Dataset records:
════════════════════

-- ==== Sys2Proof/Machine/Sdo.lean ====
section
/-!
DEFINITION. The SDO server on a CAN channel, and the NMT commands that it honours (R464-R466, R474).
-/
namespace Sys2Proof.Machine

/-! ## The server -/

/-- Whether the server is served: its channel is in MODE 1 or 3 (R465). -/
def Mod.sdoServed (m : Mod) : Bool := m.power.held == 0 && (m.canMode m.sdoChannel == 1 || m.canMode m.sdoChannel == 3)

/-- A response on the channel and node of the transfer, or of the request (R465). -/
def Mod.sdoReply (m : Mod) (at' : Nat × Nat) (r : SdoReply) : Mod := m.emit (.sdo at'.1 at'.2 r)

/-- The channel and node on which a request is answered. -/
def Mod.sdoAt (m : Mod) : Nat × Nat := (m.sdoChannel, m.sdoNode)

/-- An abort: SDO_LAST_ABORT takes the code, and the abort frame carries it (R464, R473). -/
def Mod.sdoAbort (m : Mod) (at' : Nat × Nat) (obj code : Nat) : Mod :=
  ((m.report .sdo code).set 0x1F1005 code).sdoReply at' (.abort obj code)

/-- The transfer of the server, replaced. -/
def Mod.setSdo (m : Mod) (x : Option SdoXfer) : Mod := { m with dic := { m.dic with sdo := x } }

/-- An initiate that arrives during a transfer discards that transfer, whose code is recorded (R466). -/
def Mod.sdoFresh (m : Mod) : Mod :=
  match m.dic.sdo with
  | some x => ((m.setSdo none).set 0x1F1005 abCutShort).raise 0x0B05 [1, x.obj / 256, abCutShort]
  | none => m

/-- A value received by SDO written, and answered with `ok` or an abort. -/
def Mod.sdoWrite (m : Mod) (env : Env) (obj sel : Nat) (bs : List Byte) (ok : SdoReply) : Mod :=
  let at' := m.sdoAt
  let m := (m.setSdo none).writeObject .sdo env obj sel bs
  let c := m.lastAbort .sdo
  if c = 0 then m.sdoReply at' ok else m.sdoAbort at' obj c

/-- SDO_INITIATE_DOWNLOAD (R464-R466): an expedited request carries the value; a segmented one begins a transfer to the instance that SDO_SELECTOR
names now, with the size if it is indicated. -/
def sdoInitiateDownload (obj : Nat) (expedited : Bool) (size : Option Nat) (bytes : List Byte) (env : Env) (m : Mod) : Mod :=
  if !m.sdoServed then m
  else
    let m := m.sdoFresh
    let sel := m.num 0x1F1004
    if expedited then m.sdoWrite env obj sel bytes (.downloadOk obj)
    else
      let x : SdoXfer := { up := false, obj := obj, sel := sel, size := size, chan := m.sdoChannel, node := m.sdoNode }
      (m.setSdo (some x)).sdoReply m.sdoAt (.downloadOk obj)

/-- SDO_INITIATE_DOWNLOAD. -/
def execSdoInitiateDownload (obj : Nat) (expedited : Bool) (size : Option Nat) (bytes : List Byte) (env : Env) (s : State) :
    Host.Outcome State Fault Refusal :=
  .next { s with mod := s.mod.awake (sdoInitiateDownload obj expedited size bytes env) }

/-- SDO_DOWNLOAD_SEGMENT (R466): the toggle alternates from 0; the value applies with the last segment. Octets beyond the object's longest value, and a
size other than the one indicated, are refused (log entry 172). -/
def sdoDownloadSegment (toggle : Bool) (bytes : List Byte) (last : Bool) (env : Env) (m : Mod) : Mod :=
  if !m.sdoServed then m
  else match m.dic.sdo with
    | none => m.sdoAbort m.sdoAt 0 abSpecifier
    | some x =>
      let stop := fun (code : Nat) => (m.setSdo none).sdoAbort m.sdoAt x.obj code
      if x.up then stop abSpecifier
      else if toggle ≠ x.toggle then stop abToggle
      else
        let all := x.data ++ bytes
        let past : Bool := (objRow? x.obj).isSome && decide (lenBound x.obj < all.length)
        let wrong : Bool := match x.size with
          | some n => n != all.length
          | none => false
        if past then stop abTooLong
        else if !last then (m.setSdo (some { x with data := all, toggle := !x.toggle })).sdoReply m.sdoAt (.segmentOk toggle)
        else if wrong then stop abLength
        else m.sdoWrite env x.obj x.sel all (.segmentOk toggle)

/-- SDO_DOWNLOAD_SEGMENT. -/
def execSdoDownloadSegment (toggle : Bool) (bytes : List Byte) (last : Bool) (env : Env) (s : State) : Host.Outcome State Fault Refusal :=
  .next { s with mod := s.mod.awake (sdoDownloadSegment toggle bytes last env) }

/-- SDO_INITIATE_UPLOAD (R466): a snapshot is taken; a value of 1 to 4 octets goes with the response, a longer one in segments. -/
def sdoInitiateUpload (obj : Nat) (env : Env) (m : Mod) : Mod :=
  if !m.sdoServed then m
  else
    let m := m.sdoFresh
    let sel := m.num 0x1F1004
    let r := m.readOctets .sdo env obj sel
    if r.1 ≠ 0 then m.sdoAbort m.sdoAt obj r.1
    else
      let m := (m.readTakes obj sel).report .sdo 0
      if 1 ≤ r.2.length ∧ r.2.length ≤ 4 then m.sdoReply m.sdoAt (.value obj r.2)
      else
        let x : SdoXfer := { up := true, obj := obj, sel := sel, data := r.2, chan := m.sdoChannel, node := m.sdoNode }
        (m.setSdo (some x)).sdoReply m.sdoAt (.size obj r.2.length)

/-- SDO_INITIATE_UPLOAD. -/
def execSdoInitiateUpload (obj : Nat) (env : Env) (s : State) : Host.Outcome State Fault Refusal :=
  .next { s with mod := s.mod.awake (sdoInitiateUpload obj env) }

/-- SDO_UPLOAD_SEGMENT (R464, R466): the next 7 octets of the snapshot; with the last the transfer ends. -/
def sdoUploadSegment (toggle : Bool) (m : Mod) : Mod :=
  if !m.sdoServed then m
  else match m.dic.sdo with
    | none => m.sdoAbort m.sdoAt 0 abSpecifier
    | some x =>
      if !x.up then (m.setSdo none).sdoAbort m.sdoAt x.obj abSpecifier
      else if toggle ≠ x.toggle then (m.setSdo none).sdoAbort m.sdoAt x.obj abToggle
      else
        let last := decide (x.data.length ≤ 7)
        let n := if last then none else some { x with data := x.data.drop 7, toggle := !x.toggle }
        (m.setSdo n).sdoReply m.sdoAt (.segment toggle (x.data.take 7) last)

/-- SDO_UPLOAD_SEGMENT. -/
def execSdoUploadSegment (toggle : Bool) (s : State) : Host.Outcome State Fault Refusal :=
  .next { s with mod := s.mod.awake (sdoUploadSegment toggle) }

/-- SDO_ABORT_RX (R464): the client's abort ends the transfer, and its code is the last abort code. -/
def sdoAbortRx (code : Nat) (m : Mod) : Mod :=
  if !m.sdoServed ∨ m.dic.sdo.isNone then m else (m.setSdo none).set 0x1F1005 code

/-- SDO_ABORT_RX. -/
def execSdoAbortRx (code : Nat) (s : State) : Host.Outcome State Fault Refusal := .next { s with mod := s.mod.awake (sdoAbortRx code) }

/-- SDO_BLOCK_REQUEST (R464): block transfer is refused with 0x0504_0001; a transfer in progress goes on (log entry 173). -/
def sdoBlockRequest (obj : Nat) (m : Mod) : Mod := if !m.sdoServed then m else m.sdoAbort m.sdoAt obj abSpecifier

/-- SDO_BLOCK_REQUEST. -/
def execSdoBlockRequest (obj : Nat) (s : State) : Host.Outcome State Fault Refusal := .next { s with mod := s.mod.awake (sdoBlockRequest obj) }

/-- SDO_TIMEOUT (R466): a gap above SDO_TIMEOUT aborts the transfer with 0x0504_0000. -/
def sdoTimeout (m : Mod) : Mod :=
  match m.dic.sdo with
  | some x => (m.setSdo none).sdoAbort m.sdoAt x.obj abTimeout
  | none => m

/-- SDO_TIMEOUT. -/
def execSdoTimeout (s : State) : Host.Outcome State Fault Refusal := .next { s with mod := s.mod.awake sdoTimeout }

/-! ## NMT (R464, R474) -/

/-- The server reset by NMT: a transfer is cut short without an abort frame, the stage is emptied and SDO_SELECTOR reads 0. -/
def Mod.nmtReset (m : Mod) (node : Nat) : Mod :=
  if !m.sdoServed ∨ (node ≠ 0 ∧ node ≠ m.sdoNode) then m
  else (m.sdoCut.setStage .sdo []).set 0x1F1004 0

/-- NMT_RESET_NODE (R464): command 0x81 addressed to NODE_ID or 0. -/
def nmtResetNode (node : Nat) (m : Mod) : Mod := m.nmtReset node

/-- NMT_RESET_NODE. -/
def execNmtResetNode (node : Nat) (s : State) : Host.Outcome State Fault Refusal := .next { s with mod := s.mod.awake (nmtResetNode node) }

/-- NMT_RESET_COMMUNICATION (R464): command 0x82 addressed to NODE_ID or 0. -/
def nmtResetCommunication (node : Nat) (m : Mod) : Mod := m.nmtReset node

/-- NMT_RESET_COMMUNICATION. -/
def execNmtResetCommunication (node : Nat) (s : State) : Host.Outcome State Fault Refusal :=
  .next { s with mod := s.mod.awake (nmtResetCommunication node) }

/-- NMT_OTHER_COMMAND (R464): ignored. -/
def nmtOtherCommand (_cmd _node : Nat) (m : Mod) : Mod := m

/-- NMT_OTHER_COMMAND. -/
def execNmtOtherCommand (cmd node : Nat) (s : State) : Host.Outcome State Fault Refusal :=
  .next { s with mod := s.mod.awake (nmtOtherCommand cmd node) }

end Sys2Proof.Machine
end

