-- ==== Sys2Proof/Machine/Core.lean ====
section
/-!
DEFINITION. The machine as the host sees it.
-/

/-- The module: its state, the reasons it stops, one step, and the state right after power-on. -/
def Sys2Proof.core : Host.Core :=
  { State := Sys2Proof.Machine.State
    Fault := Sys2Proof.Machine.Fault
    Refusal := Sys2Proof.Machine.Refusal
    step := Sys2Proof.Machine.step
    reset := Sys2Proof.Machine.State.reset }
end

════════════════════

Assignment: Across the records above, show each line containing the word "snapshot".

Answer to this task:
/-- SDO_INITIATE_UPLOAD (R466): a snapshot is taken; a value of 1 to 4 octets goes with the response, a longer one in segments. -/
/-- SDO_UPLOAD_SEGMENT (R464, R466): the next 7 octets of the snapshot; with the last the transfer ends. -/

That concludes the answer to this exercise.